Filtering the records below, copy only those lines that include the word "entry".

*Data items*

+===+

-- ==== Sys2Proof/Config.lean ====
section
/-! DEFINITION. What an implementation fixes. The cipher parameters are constants (00_scope.md R4). The block's open
parameters (R6: PORT_BINDING, LAT_EXPANDKEY, LAT_ENCRYPT, LAT_RDRK, DATAPATH_SHAPE) are ignored, as R6 allows: "No rule
of the spec depends on the value of any of them" (log entry 12). The reference client's open parameters (R6, 44_reference_client.md,
92_eei_decisions.md D25) are a record that the client's functions take as an argument (log entry 14). -/

namespace Sys2Proof.Config

/-- Key words `Nk` (00_scope.md R4). -/
def nk : Nat := 4

/-- Block columns `Nb` (00_scope.md R4). -/
def nb : Nat := 4

/-- Rounds `Nr` (00_scope.md R4). -/
def nr : Nat := 10

/-- The order in which the client's host stores the bytes of a number (92_eei_decisions.md D25). -/
inductive ByteOrder where
  | little
  | big
  deriving DecidableEq, Repr

/-- The open parameters of the reference client, outside the block: TIME_BYTES, HOST_BYTE_ORDER, FLAG_PAGE_BASE and
FLAG_PAGE_SIZE (44_reference_client.md R174, R192; 92_eei_decisions.md D25). -/
structure ClientParams where
  timeBytes : Nat
  hostByteOrder : ByteOrder
  flagPageBase : Nat
  flagPageSize : Nat
  deriving DecidableEq, Repr

end Sys2Proof.Config
end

+===+

*Answer to this problem*
of the spec depends on the value of any of them" (log entry 12). The reference client's open parameters (R6, 44_reference_client.md,
92_eei_decisions.md D25) are a record that the client's functions take as an argument (log entry 14). -/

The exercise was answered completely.